In order to replenish the microplants with the elements of the nutrient medium and to remove the necrotic parts of the explant, after 30 days three passages of the growing samples (R0, R1, R2) were moved to a new nutrient medium [41]. At stages R0–R2, the plants’ survival rate was evaluated. It was determined as a percentage and calculated as the ratio of the initial number of explants to the total number of formed explants. The reproduction coefficient was calculated as the ratio of the sum of the micro-shoots formed in the explants to the initial number of shoots in explants. The percentage of plant samples affected by necrosis and mold was calculated as the ratio of affected explants to the total number of explants.

2.3. Plant Adaptation in the Climatic Chamber with LED Lighting System

Before the adaptation stage, the microplants were taken out from the glass flasks, and the root system was washed with distilled water and then immersed in a 0.01% solution of potassium permanganate (KmnO₄) for 5 s. After that, the plants were transferred to pots with substrate volume of 0.5 L. Neutralized peat “Agrobalt-N” of 0–20 mm fraction (Rostorfinvest, Moscow, Russia) and agroperlite of 0.1–1.0 mm fraction (Agricola, Voskresensk, Russia) were used as a substrate. The ratio of agroperlite and peat was 1:3.

The adaptation of red currant microplants was carried out for 28 days in a climate chamber developed by the Federal Scientific Agroengineering Center VIM (FSAC VIM, Moscow, Russia). The chamber volume was 0.98 m³, the maintained temperature was +22 ± 2 °C, the initial humidity was 96% ± 2. Over the 28 days, the humidity decreased by an average of 1.8% per day. By the end of the adaptation period, the humidity was 45% ± 2. A drip irrigation system was used to water the plants.
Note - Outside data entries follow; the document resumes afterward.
/-! ### setDbg -/

@[simp] theorem Chip.setDbg_regs (x : DbgS) : (c.setDbg x).regs = c.regs := rfl
@[simp] theorem Chip.setDbg_ident (x : DbgS) : (c.setDbg x).ident = c.ident := rfl
@[simp] theorem Chip.setDbg_avs (x : DbgS) : (c.setDbg x).avs = c.avs := rfl
@[simp] theorem Chip.setDbg_slack (x : DbgS) : (c.setDbg x).slack = c.slack := rfl
@[simp] theorem Chip.setDbg_time (x : DbgS) : (c.setDbg x).time = c.time := rfl
@[simp] theorem Chip.setDbg_mbx (x : DbgS) : (c.setDbg x).mbx = c.mbx := rfl
@[simp] theorem Chip.setDbg_flt (x : DbgS) : (c.setDbg x).flt = c.flt := rfl
@[simp] theorem Chip.setDbg_out (x : DbgS) : (c.setDbg x).out = c.out := rfl
@[simp] theorem Chip.setDbg_free (x : DbgS) : (c.setDbg x).free = c.free := rfl
@[simp] theorem Chip.setDbg_host (x : DbgS) : (c.setDbg x).host = c.host := rfl
@[simp] theorem Chip.setDbg_hostPath (x : DbgS) : (c.setDbg x).hostPath = c.hostPath := rfl
@[simp] theorem Chip.setDbg_monPath (x : DbgS) : (c.setDbg x).monPath = c.monPath := rfl
@[simp] theorem Chip.setDbg_spil (x : DbgS) : (c.setDbg x).spil = c.spil := rfl
@[simp] theorem Chip.setDbg_pwr (x : DbgS) : (c.setDbg x).pwr = c.pwr := rfl
@[simp] theorem Chip.setDbg_dbg (x : DbgS) : (c.setDbg x).dbg = x := rfl
@[simp] theorem Chip.setDbg_bridge (x : DbgS) : (c.setDbg x).bridge = c.bridge := rfl
@[simp] theorem Chip.setDbg_strm (x : DbgS) : (c.setDbg x).strm = c.strm := rfl
@[simp] theorem Chip.setDbg_plane (x : DbgS) : (c.setDbg x).plane = c.plane := rfl
@[simp] theorem Chip.setDbg_brkw (x : DbgS) : (c.setDbg x).brkw = c.brkw := rfl
@[simp] theorem Chip.setDbg_stor (x : DbgS) : (c.setDbg x).stor = c.stor := rfl
@[simp] theorem Chip.setDbg_dma (x : DbgS) : (c.setDbg x).dma = c.dma := rfl
@[simp] theorem Chip.setDbg_duo (x : DbgS) : (c.setDbg x).duo = c.duo := rfl
@[simp] theorem Chip.setDbg_fld (x : DbgS) (g : Fld) (j : Nat) : (c.setDbg x).fld g j = c.fld g j := rfl

/-! ### setAvs -/

@[simp] theorem Chip.setAvs_regs (x : AvsS) : (c.setAvs x).regs = c.regs := rfl
@[simp] theorem Chip.setAvs_ident (x : AvsS) : (c.setAvs x).ident = c.ident := rfl
@[simp] theorem Chip.setAvs_avs (x : AvsS) : (c.setAvs x).avs = x := rfl
@[simp] theorem Chip.setAvs_slack (x : AvsS) : (c.setAvs x).slack = c.slack := rfl
@[simp] theorem Chip.setAvs_time (x : AvsS) : (c.setAvs x).time = c.time := rfl
@[simp] theorem Chip.setAvs_mbx (x : AvsS) : (c.setAvs x).mbx = c.mbx := rfl
@[simp] theorem Chip.setAvs_flt (x : AvsS) : (c.setAvs x).flt = c.flt := rfl
@[simp] theorem Chip.setAvs_out (x : AvsS) : (c.setAvs x).out = c.out := rfl
@[simp] theorem Chip.setAvs_free (x : AvsS) : (c.setAvs x).free = c.free := rfl
@[simp] theorem Chip.setAvs_host (x : AvsS) : (c.setAvs x).host = c.host := rfl
@[simp] theorem Chip.setAvs_hostPath (x : AvsS) : (c.setAvs x).hostPath = c.hostPath := rfl
@[simp] theorem Chip.setAvs_monPath (x : AvsS) : (c.setAvs x).monPath = c.monPath := rfl
@[simp] theorem Chip.setAvs_spil (x : AvsS) : (c.setAvs x).spil = c.spil := rfl
@[simp] theorem Chip.setAvs_pwr (x : AvsS) : (c.setAvs x).pwr = c.pwr := rfl
@[simp] theorem Chip.setAvs_dbg (x : AvsS) : (c.setAvs x).dbg = c.dbg := rfl
@[simp] theorem Chip.setAvs_bridge (x : AvsS) : (c.setAvs x).bridge = c.bridge := rfl
@[simp] theorem Chip.setAvs_strm (x : AvsS) : (c.setAvs x).strm = c.strm := rfl
@[simp] theorem Chip.setAvs_plane (x : AvsS) : (c.setAvs x).plane = c.plane := rfl
@[simp] theorem Chip.setAvs_brkw (x : AvsS) : (c.setAvs x).brkw = c.brkw := rfl
@[simp] theorem Chip.setAvs_stor (x : AvsS) : (c.setAvs x).stor = c.stor := rfl
@[simp] theorem Chip.setAvs_dma (x : AvsS) : (c.setAvs x).dma = c.dma := rfl
@[simp] theorem Chip.setAvs_duo (x : AvsS) : (c.setAvs x).duo = c.duo := rfl
@[simp] theorem Chip.setAvs_fld (x : AvsS) (g : Fld) (j : Nat) : (c.setAvs x).fld g j = c.fld g j := rfl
Watering was carried out once a day, for a duration of 30 s per the plant. The volume of water for watering one plant was 25 mL. The management of water resources is based on the biological characteristics and recommendations for Ribesia [26,42,43].
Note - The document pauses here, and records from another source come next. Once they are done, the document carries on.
-- ==== Sys2Proof/Laws/Ops.lean ====
section
/-!
SUPPORT. Laws/Ops.lean: everything the shared operations change: outputs, records, interrupts, events, and the change of
the state Fened shows. What is not named stays as it was.
-/
namespace Sys2Proof.Machine

variable (c : Chip) (s : State)

/-! ### emit -/

@[simp] theorem Chip.emit_host_perst (o : Output) : (c.emit o).host.perst = c.host.perst := rfl
@[simp] theorem Chip.emit_host_ready (o : Output) : (c.emit o).host.ready = c.host.ready := rfl
@[simp] theorem Chip.emit_host_cfg (o : Output) : (c.emit o).host.cfg = c.host.cfg := rfl
@[simp] theorem Chip.emit_host_msix (o : Output) : (c.emit o).host.msix = c.host.msix := rfl
@[simp] theorem Chip.emit_host_pba (o : Output) : (c.emit o).host.pba = c.host.pba := rfl
@[simp] theorem Chip.emit_host_reads (o : Output) : (c.emit o).host.reads = c.host.reads := rfl
@[simp] theorem Chip.emit_host_quar (o : Output) : (c.emit o).host.quar = c.host.quar := rfl
@[simp] theorem Chip.emit_host_turnedOff (o : Output) : (c.emit o).host.turnedOff = c.host.turnedOff := rfl
@[simp] theorem Chip.emit_host_lost (o : Output) : (c.emit o).host.lost = c.host.lost := rfl
@[simp] theorem Chip.emit_host_d3cold (o : Output) : (c.emit o).host.d3cold = c.host.d3cold := rfl
@[simp] theorem Chip.emit_host_wake (o : Output) : (c.emit o).host.wake = c.host.wake := rfl
@[simp] theorem Chip.emit_host_pmeDue (o : Output) : (c.emit o).host.pmeDue = c.host.pmeDue := rfl

/-! ### submit -/

@[simp] theorem Chip.submit_ident (sect typ writer : Nat) (payload : Bytes) (reserved : Bool) : (c.submit sect typ writer payload reserved).ident = c.ident := by
  unfold Chip.submit
  dsimp only; repeat' split
  all_goals simp
@[simp] theorem Chip.submit_avs (sect typ writer : Nat) (payload : Bytes) (reserved : Bool) : (c.submit sect typ writer payload reserved).avs = c.avs := by
  unfold Chip.submit
  dsimp only; repeat' split
  all_goals simp
@[simp] theorem Chip.submit_slack (sect typ writer : Nat) (payload : Bytes) (reserved : Bool) : (c.submit sect typ writer payload reserved).slack = c.slack := by
  unfold Chip.submit
  dsimp only; repeat' split
  all_goals simp
@[simp] theorem Chip.submit_time (sect typ writer : Nat) (payload : Bytes) (reserved : Bool) : (c.submit sect typ writer payload reserved).time = c.time := by
  unfold Chip.submit
  dsimp only; repeat' split
  all_goals simp
@[simp] theorem Chip.submit_mbx (sect typ writer : Nat) (payload : Bytes) (reserved : Bool) : (c.submit sect typ writer payload reserved).mbx = c.mbx := by
  unfold Chip.submit
  dsimp only; repeat' split
  all_goals simp
@[simp] theorem Chip.submit_out (sect typ writer : Nat) (payload : Bytes) (reserved : Bool) : (c.submit sect typ writer payload reserved).out = c.out := by
  unfold Chip.submit
  dsimp only; repeat' split
  all_goals simp
@[simp] theorem Chip.submit_free (sect typ writer : Nat) (payload : Bytes) (reserved : Bool) : (c.submit sect typ writer payload reserved).free = c.free := by
  unfold Chip.submit
  dsimp only; repeat' split
  all_goals simp
@[simp] theorem Chip.submit_host (sect typ writer : Nat) (payload : Bytes) (reserved : Bool) : (c.submit sect typ writer payload reserved).host = c.host := by
  unfold Chip.submit
  dsimp only; repeat' split
  all_goals simp
@[simp] theorem Chip.submit_hostPath (sect typ writer : Nat) (payload : Bytes) (reserved : Bool) : (c.submit sect typ writer payload reserved).hostPath = c.hostPath := by
  unfold Chip.submit
  dsimp only; repeat' split
  all_goals simp
@[simp] theorem Chip.submit_monPath (sect typ writer : Nat) (payload : Bytes) (reserved : Bool) : (c.submit sect typ writer payload reserved).monPath = c.monPath := by
  unfold Chip.submit
  dsimp only; repeat' split
  all_goals simp
@[simp] theorem Chip.submit_spil (sect typ writer : Nat) (payload : Bytes) (reserved : Bool) : (c.submit sect typ writer payload reserved).spil = c.spil := by
  unfold Chip.submit
  dsimp only; repeat' split
  all_goals simp
@[simp] theorem Chip.submit_pwr (sect typ writer : Nat) (payload : Bytes) (reserved : Bool) : (c.submit sect typ writer payload reserved).pwr = c.pwr := by
  unfold Chip.submit
  dsimp only; repeat' split
  all_goals simp
@[simp] theorem Chip.submit_dbg (sect typ writer : Nat) (payload : Bytes) (reserved : Bool) : (c.submit sect typ writer payload reserved).dbg = c.dbg := by
  unfold Chip.submit
  dsimp only; repeat' split
  all_goals simp
@[simp] theorem Chip.submit_bridge (sect typ writer : Nat) (payload : Bytes) (reserved : Bool) : (c.submit sect typ writer payload reserved).bridge = c.bridge := by
  unfold Chip.submit
  dsimp only; repeat' split
  all_goals simp
@[simp] theorem Chip.submit_strm (sect typ writer : Nat) (payload : Bytes) (reserved : Bool) : (c.submit sect typ writer payload reserved).strm = c.strm := by
  unfold Chip.submit
  dsimp only; repeat' split
  all_goals simp
@[simp] theorem Chip.submit_plane (sect typ writer : Nat) (payload : Bytes) (reserved : Bool) : (c.submit sect typ writer payload reserved).plane = c.plane := by
  unfold Chip.submit
  dsimp only; repeat' split
  all_goals simp
@[simp] theorem Chip.submit_brkw (sect typ writer : Nat) (payload : Bytes) (reserved : Bool) : (c.submit sect typ writer payload reserved).brkw = c.brkw := by
  unfold Chip.submit
  dsimp only; repeat' split
  all_goals simp
@[simp] theorem Chip.submit_stor (sect typ writer : Nat) (payload : Bytes) (reserved : Bool) : (c.submit sect typ writer payload reserved).stor = c.stor := by
  unfold Chip.submit
  dsimp only; repeat' split
  all_goals simp
@[simp] theorem Chip.submit_dma (sect typ writer : Nat) (payload : Bytes) (reserved : Bool) : (c.submit sect typ writer payload reserved).dma = c.dma := by
  unfold Chip.submit
  dsimp only; repeat' split
  all_goals simp
@[simp] theorem Chip.submit_duo (sect typ writer : Nat) (payload : Bytes) (reserved : Bool) : (c.submit sect typ writer payload reserved).duo = c.duo := by
  unfold Chip.submit
  dsimp only; repeat' split
  all_goals simp
@[simp] theorem Chip.submit_flt_batchOpen (sect typ writer : Nat) (payload : Bytes) (reserved : Bool) : (c.submit sect typ writer payload reserved).flt.batchOpen = c.flt.batchOpen := by
  unfold Chip.submit
  dsimp only; repeat' split
  all_goals simp
@[simp] theorem Chip.submit_flt_batch (sect typ writer : Nat) (payload : Bytes) (reserved : Bool) : (c.submit sect typ writer payload reserved).flt.batch = c.flt.batch := by
  unfold Chip.submit
  dsimp only; repeat' split
  all_goals simp
@[simp] theorem Chip.submit_flt_nextBatch (sect typ writer : Nat) (payload : Bytes) (reserved : Bool) : (c.submit sect typ writer payload reserved).flt.nextBatch = c.flt.nextBatch := by
  unfold Chip.submit
  dsimp only; repeat' split
  all_goals simp
@[simp] theorem Chip.submit_flt_pairs (sect typ writer : Nat) (payload : Bytes) (reserved : Bool) : (c.submit sect typ writer payload reserved).flt.pairs = c.flt.pairs := by
  unfold Chip.submit
  dsimp only; repeat' split
  all_goals simp
@[simp] theorem Chip.submit_flt_log (sect typ writer : Nat) (payload : Bytes) (reserved : Bool) : (c.submit sect typ writer payload reserved).flt.log = c.flt.log := by
  unfold Chip.submit
  dsimp only; repeat' split
  all_goals simp
@[simp] theorem Chip.submit_flt_quiet (sect typ writer : Nat) (payload : Bytes) (reserved : Bool) : (c.submit sect typ writer payload reserved).flt.quiet = c.flt.quiet := by
  unfold Chip.submit
  dsimp only; repeat' split
  all_goals simp
@[simp] theorem Chip.submit_flt_due (sect typ writer : Nat) (payload : Bytes) (reserved : Bool) : (c.submit sect typ writer payload reserved).flt.due = c.flt.due := by
  unfold Chip.submit
  dsimp only; repeat' split
  all_goals simp
@[simp] theorem Chip.submit_flt_history (sect typ writer : Nat) (payload : Bytes) (reserved : Bool) : (c.submit sect typ writer payload reserved).flt.history = c.flt.history := by
  unfold Chip.submit
  dsimp only; repeat' split
  all_goals simp
@[simp] theorem Chip.submit_flt_aliveFatal (sect typ writer : Nat) (payload : Bytes) (reserved : Bool) : (c.submit sect typ writer payload reserved).flt.aliveFatal = c.flt.aliveFatal := by
  unfold Chip.submit
  dsimp only; repeat' split
  all_goals simp
@[simp] theorem Chip.submit_flt_aliveStall (sect typ writer : Nat) (payload : Bytes) (reserved : Bool) : (c.submit sect typ writer payload reserved).flt.aliveStall = c.flt.aliveStall := by
  unfold Chip.submit
  dsimp only; repeat' split
  all_goals simp
@[simp] theorem Chip.submit_flt_readyOnce (sect typ writer : Nat) (payload : Bytes) (reserved : Bool) : (c.submit sect typ writer payload reserved).flt.readyOnce = c.flt.readyOnce := by
  unfold Chip.submit
  dsimp only; repeat' split
  all_goals simp
@[simp] theorem Chip.submit_flt_life (sect typ writer : Nat) (payload : Bytes) (reserved : Bool) : (c.submit sect typ writer payload reserved).flt.life = c.flt.life := by
  unfold Chip.submit
  dsimp only; repeat' split
  all_goals simp
theorem Chip.submit_fld (sect typ writer : Nat) (payload : Bytes) (reserved : Bool) (g : Fld) (j : Nat) (h0 : g ≠ .SAFF_CNT_LOST) : (c.submit sect typ writer payload reserved).fld g j = c.fld g j := by
  unfold Chip.submit
  dsimp only; repeat' split
  all_goals first | rfl | simp [Ne.symm h0]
The lighting system in the chamber consisted of combined irradiators based on LEDs with various spectral compositions (Figure S1). Three lighting variations were used: 1. white spectrum (W) with a color temperature of 4000 K (first and fourth shelf of the chamber); 2. white spectrum with a red spectrum (R) (peak wavelength of 660 nm) and ultraviolet spectrum in the range A (UV-A) with a peak wavelength of 375 nm (RWUV-A) (second shelf of the chamber); 3. red spectrum with a peak wavelength of 660 nm with a white spectrum (RW) (third shelf of the chamber).The light-use period was 16 h.

The flux density of the photosynthetic photons in all variants was ~200 mmol m⁻² c⁻¹. The irradiation parameters are shown in

Table 3. Average density of photon flux coming from LEDs in each of spectrum zones: UV-A (350–400 nm), Blue (400–500 nm), Green (500–600 nm), Red (600–700 nm) and Far Red (700–800 nm).

Variant of Irradiation	Photon Flux, µmol Photons m−2 s−1						Percentage Composition of Light UV:B:G:R:FR
	UV-A	Blue (B)	Green (G)	Red (R)	Far Red (FR)	PPFD * (400–700 nm)
W	0	33.7 ± 0.3	86.4 ± 1.2	81.1 ± 1.5	6.8 ± 0.2	201.2 ± 3.5	0:16:42:39:3
RWUV-A	2.3 ± 0.3	28.2 ± 0.2	70.5 ± 1.1	104.1 ± 1.6	7.9 ± 0.6	202.7 ± 4.1	1:13:33:49:4
RW	0	28.1 ± 0.5	51.9 ± 1.3	121.1 ± 1.2	8.6 ± 0.3	201.2 ± 3.2	0:13:25:58:4

* PPFD—Photosynthetic Photon Flux Density. Presented are average values obtained in five measurement sessions.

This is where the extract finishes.